A hedge fund manager is required to achieve a minimum investment performance before he may receive any incentive allocation. This is called:

A. High water mark.
B. Hurdle rate.
C. Lock up rate.
Correct Answer: B

Hurdle rates establish a floor that the hedge fund managers must exceed to obtain the incentive allocation or performance-based fee. The underlying concept is that an investor could keep its funds in tax-exempt bonds and earn a safe, tax-free return. The investor demands that the incentive allocation be calculated only if the manager makes at least that rate - a hurdle rate.

A high water mark means that the manager will only receive performance fees, on that particular pool of invested money, when its value is greater than its previous greatest value. Should the investment drop in value then the manager must bring it back above the previous greatest value before they can receive performance fees again.

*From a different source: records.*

-- ==== Sys2Proof/Decode.lean ====
section
/-! DEFINITION. The command word of 30_encoding.md: the decoder, total on every 16-bit word, rejecting by name, and
after it the encoder. The decoder reads R75's match and mask columns, the encoder its OP column. -/

namespace Sys2Proof

/-- Bits [15:8], OP (R71). -/
def opcodeField (w : Word) : Byte := w.extractLsb' 8 8

/-- Bits [7:0], D, the unsigned operand byte (R71, R72). -/
def operandField (w : Word) : Byte := w.extractLsb' 0 8

/-- One row of R75: a word is the row's command iff it agrees with `pattern` under `mask`. -/
structure Row where
  pattern : Word
  mask : Word
  build : Byte → Instr

/-- Rows of the port and of CKU (R74: OP 0x0_). -/
def portRows : List Row :=
  [ ⟨0x0000, 0xFF00, fun _ => .nop⟩,
    ⟨0x0100, 0xFF00, fun _ => .ckClear⟩,
    ⟨0x0200, 0xFF00, fun d => .ckAdd d⟩,
    ⟨0x0300, 0xFF00, fun _ => .ckRead⟩ ]

/-- Rows of ENC (R74: OP 0x1_). -/
def encRows : List Row :=
  [ ⟨0x1000, 0xFF00, fun _ => .encOpen⟩,
    ⟨0x1100, 0xFF00, fun d => .encByte d⟩,
    ⟨0x1200, 0xFF00, fun d => .encByteAcc d⟩,
    ⟨0x1300, 0xFF00, fun _ => .encCksum⟩,
    ⟨0x1400, 0xFF00, fun _ => .encClose⟩ ]

/-- Rows of DEC and of the payload read-out (R74: OP 0x2_). -/
def decRows : List Row :=
  [ ⟨0x2000, 0xFF00, fun _ => .decClear⟩,
    ⟨0x2100, 0xFF00, fun d => .decByte d⟩,
    ⟨0x2200, 0xFF00, fun d => .decLast d⟩,
    ⟨0x2300, 0xFF00, fun _ => .plLen⟩,
    ⟨0x2400, 0xFF00, fun i => .plRead i⟩ ]

/-- Rows of RXD (R74: OP 0x3_). -/
def rxRows : List Row :=
  [ ⟨0x3000, 0xFF00, fun _ => .rxArm⟩ ]

/-- The complete opcode table (R75). -/
def opcodeTable : List Row := portRows ++ encRows ++ decRows ++ rxRows

/-- Why a word is no command. -/
inductive DecodeError where
  /-- OP is not in R75 (R76). The command port still accepts the word and raises CMD_ERR. Safe. -/
  | illegalOpcode (op : Byte)
  deriving DecidableEq, Repr

/-- Any 16-bit word decodes to a command of R75, or to "illegal" (R76). -/
def decode (w : Word) : Except DecodeError Instr :=
  match opcodeTable.find? (fun r => w &&& r.mask == r.pattern) with
  | some r => .ok (r.build (operandField w))
  | none => .error (.illegalOpcode (opcodeField w))

/-- The OP column of R75. -/
def Instr.opcode : Instr → Byte
  | .nop => 0x00#8
  | .ckClear => 0x01#8
  | .ckAdd _ => 0x02#8
  | .ckRead => 0x03#8
  | .encOpen => 0x10#8
  | .encByte _ => 0x11#8
  | .encByteAcc _ => 0x12#8
  | .encCksum => 0x13#8
  | .encClose => 0x14#8
  | .decClear => 0x20#8
  | .decByte _ => 0x21#8
  | .decLast _ => 0x22#8
  | .plLen => 0x23#8
  | .plRead _ => 0x24#8
  | .rxArm => 0x30#8

/-- The word of a command: `OP << 8 | operand`, with 0x00 as the low byte of operand-less commands (R82). -/
def encode (i : Instr) : Word := i.opcode ++ i.operand.getD 0x00#8

/-- The host's question to the decoder: the command of the word whose bits are `w`, `nbits` of them given and every
bit above them 0. A command is one parallel 16-bit word, so no byte order applies (20_memory.md R56; log 21). -/
def decodeTableWord (nbits w : Nat) : Option Instr :=
  (decode (BitVec.ofNat 16 (w % 2 ^ nbits))).toOption

end Sys2Proof
end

User Contributed Comments 4

User Comment
johntan1979 High-water mark definition: The highest peak in value that an investment fund/account has reached

The high-water mark ensures that the manager does not get paid large sums for poor performance. So if the manager loses money over a period, he or she must get the fund above the high watermark before receiving a performance bonus.
lockwoju Perhaps revise the gender biased "he" to the gender neutral "the fund manager".
ashish100 Perhaps get some reading glasses @lockwoju #fail
923029 Does this exclude new money coming into the fund?